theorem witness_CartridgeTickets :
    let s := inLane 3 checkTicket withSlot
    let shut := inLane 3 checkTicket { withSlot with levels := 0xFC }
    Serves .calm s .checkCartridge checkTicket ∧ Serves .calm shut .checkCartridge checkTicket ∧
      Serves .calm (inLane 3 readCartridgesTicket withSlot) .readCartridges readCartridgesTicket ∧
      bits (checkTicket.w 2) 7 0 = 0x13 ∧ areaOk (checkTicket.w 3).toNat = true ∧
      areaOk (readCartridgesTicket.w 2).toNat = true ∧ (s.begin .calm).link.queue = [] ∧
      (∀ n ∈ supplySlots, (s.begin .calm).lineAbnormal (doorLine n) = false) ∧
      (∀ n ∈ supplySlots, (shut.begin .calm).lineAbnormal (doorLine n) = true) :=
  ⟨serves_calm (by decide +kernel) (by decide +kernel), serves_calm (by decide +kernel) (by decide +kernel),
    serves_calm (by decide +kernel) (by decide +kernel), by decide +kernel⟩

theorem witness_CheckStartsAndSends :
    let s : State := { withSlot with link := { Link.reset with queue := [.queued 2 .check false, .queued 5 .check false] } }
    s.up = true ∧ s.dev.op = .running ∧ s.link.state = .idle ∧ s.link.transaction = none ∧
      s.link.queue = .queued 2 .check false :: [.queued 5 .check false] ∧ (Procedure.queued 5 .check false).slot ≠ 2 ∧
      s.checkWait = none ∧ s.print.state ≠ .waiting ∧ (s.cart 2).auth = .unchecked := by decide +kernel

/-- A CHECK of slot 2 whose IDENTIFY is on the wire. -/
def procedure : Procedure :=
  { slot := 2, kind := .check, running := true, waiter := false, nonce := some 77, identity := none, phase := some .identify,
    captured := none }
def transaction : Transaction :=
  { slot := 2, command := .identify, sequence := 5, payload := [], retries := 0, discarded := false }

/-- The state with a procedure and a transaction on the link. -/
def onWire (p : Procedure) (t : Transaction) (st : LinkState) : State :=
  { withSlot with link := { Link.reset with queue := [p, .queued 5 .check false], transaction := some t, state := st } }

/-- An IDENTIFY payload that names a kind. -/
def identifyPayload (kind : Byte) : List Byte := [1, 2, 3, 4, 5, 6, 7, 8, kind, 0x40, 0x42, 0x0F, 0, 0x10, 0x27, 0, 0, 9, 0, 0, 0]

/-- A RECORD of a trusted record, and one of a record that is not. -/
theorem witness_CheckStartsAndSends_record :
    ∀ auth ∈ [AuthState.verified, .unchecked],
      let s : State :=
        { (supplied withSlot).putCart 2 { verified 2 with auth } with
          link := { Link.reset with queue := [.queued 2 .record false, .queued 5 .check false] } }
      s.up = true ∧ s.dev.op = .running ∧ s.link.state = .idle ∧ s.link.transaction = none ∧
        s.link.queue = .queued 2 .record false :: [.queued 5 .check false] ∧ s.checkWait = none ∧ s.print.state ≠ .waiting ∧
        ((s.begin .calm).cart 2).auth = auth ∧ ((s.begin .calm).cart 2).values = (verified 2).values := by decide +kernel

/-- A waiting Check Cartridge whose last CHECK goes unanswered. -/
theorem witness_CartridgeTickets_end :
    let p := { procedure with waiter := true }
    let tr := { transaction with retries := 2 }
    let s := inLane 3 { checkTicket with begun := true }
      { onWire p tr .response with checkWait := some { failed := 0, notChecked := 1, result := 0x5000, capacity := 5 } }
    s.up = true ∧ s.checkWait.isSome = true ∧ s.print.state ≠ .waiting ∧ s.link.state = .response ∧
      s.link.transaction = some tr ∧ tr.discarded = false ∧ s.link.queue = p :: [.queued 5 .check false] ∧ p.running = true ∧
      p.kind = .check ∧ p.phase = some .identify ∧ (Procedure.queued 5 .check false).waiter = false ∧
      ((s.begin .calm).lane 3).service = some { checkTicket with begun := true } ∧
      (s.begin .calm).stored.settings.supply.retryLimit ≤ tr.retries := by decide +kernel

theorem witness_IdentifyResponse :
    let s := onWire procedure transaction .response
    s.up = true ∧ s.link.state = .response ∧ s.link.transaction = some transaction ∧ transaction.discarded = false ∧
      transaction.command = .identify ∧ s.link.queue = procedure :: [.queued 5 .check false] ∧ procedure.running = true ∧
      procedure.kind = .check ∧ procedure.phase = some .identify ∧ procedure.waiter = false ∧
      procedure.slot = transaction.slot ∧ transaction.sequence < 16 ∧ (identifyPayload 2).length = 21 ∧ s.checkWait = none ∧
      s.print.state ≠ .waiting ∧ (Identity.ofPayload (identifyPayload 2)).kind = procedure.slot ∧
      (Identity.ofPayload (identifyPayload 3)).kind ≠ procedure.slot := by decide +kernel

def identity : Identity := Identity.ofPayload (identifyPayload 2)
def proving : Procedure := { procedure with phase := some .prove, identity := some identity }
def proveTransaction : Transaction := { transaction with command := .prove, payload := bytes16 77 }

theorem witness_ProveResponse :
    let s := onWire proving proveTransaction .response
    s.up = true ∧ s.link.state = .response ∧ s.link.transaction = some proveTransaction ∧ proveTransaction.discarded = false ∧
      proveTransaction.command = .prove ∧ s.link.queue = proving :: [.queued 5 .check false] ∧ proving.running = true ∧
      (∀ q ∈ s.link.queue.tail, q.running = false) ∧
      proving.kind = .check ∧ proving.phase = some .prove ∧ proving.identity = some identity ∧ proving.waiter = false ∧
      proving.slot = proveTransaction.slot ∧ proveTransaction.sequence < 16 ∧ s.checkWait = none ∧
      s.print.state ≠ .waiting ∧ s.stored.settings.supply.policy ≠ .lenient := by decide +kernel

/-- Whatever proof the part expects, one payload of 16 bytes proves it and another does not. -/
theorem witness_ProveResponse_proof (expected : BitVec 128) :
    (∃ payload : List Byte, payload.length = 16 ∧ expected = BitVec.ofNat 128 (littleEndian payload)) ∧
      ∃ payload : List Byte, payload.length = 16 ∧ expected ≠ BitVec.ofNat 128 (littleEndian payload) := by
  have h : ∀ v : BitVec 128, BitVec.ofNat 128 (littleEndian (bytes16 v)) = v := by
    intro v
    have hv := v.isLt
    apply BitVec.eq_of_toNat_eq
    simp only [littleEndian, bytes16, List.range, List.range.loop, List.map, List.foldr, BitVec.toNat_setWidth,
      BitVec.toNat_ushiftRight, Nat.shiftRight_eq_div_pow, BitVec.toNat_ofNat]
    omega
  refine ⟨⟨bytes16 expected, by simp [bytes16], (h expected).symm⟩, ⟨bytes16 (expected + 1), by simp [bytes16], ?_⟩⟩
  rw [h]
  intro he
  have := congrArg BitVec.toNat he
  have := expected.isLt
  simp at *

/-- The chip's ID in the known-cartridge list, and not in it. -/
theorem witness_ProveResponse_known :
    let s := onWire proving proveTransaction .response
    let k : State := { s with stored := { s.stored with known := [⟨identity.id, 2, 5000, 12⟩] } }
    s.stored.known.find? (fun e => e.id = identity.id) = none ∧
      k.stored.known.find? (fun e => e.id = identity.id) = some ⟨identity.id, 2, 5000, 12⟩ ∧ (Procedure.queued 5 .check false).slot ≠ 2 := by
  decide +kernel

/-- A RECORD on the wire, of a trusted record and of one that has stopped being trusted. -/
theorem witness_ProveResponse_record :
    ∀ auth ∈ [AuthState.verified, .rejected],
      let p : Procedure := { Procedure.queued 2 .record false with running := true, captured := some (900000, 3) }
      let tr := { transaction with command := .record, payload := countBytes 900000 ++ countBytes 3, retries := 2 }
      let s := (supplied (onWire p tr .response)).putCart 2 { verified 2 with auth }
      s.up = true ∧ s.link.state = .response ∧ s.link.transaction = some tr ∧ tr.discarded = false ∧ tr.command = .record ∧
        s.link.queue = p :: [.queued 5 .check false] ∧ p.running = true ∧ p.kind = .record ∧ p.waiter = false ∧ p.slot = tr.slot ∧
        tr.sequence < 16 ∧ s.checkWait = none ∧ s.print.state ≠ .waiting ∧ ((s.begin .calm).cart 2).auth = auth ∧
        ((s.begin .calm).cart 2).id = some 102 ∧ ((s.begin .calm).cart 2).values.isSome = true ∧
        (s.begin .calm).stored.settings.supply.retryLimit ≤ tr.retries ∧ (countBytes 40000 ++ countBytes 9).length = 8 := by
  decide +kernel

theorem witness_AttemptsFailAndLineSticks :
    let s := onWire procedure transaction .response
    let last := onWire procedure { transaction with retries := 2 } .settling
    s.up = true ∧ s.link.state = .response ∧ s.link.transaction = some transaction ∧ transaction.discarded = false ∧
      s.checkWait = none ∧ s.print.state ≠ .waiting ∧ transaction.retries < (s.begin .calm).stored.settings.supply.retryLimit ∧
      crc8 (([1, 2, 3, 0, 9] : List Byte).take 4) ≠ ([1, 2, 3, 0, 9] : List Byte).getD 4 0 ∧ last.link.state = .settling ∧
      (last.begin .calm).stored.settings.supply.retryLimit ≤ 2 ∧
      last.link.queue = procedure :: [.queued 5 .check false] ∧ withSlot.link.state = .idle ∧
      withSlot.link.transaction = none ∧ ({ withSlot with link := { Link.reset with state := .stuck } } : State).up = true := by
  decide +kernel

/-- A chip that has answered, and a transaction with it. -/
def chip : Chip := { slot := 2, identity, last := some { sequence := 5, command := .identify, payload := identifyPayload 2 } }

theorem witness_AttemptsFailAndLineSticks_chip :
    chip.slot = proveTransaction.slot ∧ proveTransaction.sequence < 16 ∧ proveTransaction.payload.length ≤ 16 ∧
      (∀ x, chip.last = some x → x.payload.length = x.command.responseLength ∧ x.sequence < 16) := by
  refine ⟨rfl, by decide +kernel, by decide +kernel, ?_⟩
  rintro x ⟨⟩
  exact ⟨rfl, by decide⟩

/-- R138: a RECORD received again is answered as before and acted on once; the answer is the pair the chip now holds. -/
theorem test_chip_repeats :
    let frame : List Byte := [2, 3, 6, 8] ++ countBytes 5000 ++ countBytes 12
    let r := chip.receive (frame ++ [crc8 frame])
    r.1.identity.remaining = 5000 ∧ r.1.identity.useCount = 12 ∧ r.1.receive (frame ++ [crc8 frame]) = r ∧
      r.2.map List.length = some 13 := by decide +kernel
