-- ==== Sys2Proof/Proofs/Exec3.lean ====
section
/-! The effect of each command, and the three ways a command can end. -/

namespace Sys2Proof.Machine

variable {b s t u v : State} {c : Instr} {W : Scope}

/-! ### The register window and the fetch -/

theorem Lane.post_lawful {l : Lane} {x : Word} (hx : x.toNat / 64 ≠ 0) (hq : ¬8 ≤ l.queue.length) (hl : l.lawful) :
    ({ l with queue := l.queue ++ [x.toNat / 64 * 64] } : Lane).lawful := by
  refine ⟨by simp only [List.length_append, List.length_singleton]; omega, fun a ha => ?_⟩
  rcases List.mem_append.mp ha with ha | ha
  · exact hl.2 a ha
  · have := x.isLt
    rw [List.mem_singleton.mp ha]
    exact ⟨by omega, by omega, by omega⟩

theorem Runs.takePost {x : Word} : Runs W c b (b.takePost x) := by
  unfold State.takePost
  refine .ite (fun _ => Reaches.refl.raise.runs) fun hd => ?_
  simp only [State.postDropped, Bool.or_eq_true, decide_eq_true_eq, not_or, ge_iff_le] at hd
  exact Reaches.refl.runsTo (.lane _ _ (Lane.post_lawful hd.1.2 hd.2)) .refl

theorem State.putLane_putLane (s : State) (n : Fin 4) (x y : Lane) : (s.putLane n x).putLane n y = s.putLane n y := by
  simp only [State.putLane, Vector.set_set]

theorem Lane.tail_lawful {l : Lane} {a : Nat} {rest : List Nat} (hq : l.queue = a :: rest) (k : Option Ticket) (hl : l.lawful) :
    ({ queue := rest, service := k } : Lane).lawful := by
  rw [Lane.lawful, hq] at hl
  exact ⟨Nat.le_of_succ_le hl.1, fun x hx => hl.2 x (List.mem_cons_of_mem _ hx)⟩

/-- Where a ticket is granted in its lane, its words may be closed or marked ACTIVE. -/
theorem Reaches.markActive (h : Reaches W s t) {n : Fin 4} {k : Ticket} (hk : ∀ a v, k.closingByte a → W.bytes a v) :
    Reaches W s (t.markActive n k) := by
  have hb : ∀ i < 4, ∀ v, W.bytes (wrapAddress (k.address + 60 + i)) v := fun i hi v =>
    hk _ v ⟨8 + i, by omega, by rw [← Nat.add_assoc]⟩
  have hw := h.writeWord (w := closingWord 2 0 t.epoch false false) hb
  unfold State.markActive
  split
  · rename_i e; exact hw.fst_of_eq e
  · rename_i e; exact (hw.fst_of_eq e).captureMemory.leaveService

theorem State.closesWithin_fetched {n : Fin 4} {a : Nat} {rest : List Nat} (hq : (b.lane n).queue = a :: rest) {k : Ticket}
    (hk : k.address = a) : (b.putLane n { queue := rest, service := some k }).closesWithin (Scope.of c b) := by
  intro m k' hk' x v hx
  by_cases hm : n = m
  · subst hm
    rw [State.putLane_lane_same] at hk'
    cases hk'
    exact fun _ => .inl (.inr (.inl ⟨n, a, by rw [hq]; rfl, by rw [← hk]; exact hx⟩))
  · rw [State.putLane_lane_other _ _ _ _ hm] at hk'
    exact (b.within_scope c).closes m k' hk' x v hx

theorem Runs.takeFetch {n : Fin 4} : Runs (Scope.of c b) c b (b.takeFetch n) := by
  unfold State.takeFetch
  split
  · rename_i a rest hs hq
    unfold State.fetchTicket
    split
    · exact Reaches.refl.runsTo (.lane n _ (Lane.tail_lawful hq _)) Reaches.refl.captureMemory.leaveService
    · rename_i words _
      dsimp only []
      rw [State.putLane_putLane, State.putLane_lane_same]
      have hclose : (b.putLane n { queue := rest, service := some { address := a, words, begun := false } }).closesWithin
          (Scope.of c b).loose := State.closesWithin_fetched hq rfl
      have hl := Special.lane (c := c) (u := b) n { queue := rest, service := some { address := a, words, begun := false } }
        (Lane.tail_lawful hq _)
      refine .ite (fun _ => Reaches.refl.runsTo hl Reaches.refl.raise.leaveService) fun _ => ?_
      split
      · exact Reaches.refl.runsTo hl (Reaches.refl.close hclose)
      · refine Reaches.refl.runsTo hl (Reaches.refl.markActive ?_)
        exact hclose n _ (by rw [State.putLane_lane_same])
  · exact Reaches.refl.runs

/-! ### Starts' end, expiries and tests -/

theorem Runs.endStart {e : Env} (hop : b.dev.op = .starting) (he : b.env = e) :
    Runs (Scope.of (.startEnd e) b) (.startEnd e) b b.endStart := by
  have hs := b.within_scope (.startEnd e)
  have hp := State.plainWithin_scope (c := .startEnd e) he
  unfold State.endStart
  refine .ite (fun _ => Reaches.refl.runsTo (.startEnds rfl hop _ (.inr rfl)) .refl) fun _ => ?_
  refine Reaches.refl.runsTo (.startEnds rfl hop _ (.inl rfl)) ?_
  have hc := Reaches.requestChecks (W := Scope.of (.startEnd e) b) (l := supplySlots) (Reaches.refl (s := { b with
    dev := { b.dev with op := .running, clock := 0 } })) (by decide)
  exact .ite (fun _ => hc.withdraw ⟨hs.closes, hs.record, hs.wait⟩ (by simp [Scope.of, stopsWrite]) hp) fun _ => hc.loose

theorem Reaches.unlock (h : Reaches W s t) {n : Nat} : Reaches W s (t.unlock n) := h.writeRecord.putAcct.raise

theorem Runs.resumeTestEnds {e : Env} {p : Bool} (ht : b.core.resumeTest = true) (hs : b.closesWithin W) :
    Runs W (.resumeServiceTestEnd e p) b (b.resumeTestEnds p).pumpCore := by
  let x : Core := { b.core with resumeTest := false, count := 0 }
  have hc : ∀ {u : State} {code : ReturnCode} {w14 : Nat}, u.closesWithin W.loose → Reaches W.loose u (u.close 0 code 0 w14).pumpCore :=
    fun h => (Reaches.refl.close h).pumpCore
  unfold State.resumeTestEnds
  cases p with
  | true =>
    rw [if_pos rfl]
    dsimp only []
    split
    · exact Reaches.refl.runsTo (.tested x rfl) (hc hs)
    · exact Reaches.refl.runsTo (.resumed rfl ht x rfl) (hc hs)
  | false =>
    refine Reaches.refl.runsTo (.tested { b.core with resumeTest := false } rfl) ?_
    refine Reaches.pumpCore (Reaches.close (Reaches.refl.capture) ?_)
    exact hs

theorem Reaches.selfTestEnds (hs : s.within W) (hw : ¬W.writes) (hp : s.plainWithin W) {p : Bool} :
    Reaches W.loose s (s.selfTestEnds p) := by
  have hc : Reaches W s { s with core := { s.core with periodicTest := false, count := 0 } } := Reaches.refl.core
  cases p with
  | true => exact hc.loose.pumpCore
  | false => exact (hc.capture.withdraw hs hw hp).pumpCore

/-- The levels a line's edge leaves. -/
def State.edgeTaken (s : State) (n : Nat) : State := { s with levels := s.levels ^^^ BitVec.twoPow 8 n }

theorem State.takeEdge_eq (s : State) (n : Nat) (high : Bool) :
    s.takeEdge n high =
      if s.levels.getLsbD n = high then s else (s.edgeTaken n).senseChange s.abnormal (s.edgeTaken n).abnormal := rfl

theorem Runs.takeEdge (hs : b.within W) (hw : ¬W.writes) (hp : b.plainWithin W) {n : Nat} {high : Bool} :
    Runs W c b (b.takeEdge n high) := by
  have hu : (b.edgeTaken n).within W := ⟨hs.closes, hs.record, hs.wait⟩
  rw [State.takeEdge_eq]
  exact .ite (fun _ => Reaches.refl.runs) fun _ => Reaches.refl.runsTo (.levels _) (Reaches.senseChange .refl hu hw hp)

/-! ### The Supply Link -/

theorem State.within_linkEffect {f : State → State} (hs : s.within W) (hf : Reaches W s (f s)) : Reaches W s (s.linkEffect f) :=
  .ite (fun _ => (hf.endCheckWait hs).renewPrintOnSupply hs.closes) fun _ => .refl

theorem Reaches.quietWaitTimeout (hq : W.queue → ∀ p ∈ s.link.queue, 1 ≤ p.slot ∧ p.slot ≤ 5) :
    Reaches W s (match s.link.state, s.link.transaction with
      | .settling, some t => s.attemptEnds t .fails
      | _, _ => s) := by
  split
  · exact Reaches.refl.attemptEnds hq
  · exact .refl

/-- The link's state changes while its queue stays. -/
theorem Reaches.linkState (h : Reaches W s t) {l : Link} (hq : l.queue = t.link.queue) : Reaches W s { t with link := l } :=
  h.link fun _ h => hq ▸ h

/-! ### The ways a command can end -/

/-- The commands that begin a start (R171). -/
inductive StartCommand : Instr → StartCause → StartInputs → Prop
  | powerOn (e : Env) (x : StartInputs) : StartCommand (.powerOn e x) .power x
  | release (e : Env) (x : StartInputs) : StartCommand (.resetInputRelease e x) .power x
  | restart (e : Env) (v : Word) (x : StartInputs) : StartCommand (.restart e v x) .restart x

============================================================

Going back over the entries above, copy word for word every line from the one that has "ge_iff_le] at hd" on through the one that has "have hb : ∀".

  simp only [State.postDropped, Bool.or_eq_true, decide_eq_true_eq, not_or, ge_iff_le] at hd
  exact Reaches.refl.runsTo (.lane _ _ (Lane.post_lawful hd.1.2 hd.2)) .refl

theorem State.putLane_putLane (s : State) (n : Fin 4) (x y : Lane) : (s.putLane n x).putLane n y = s.putLane n y := by
  simp only [State.putLane, Vector.set_set]

theorem Lane.tail_lawful {l : Lane} {a : Nat} {rest : List Nat} (hq : l.queue = a :: rest) (k : Option Ticket) (hl : l.lawful) :
    ({ queue := rest, service := k } : Lane).lawful := by
  rw [Lane.lawful, hq] at hl
  exact ⟨Nat.le_of_succ_le hl.1, fun x hx => hl.2 x (List.mem_cons_of_mem _ hx)⟩

/-- Where a ticket is granted in its lane, its words may be closed or marked ACTIVE. -/
theorem Reaches.markActive (h : Reaches W s t) {n : Fin 4} {k : Ticket} (hk : ∀ a v, k.closingByte a → W.bytes a v) :
    Reaches W s (t.markActive n k) := by
  have hb : ∀ i < 4, ∀ v, W.bytes (wrapAddress (k.address + 60 + i)) v := fun i hi v =>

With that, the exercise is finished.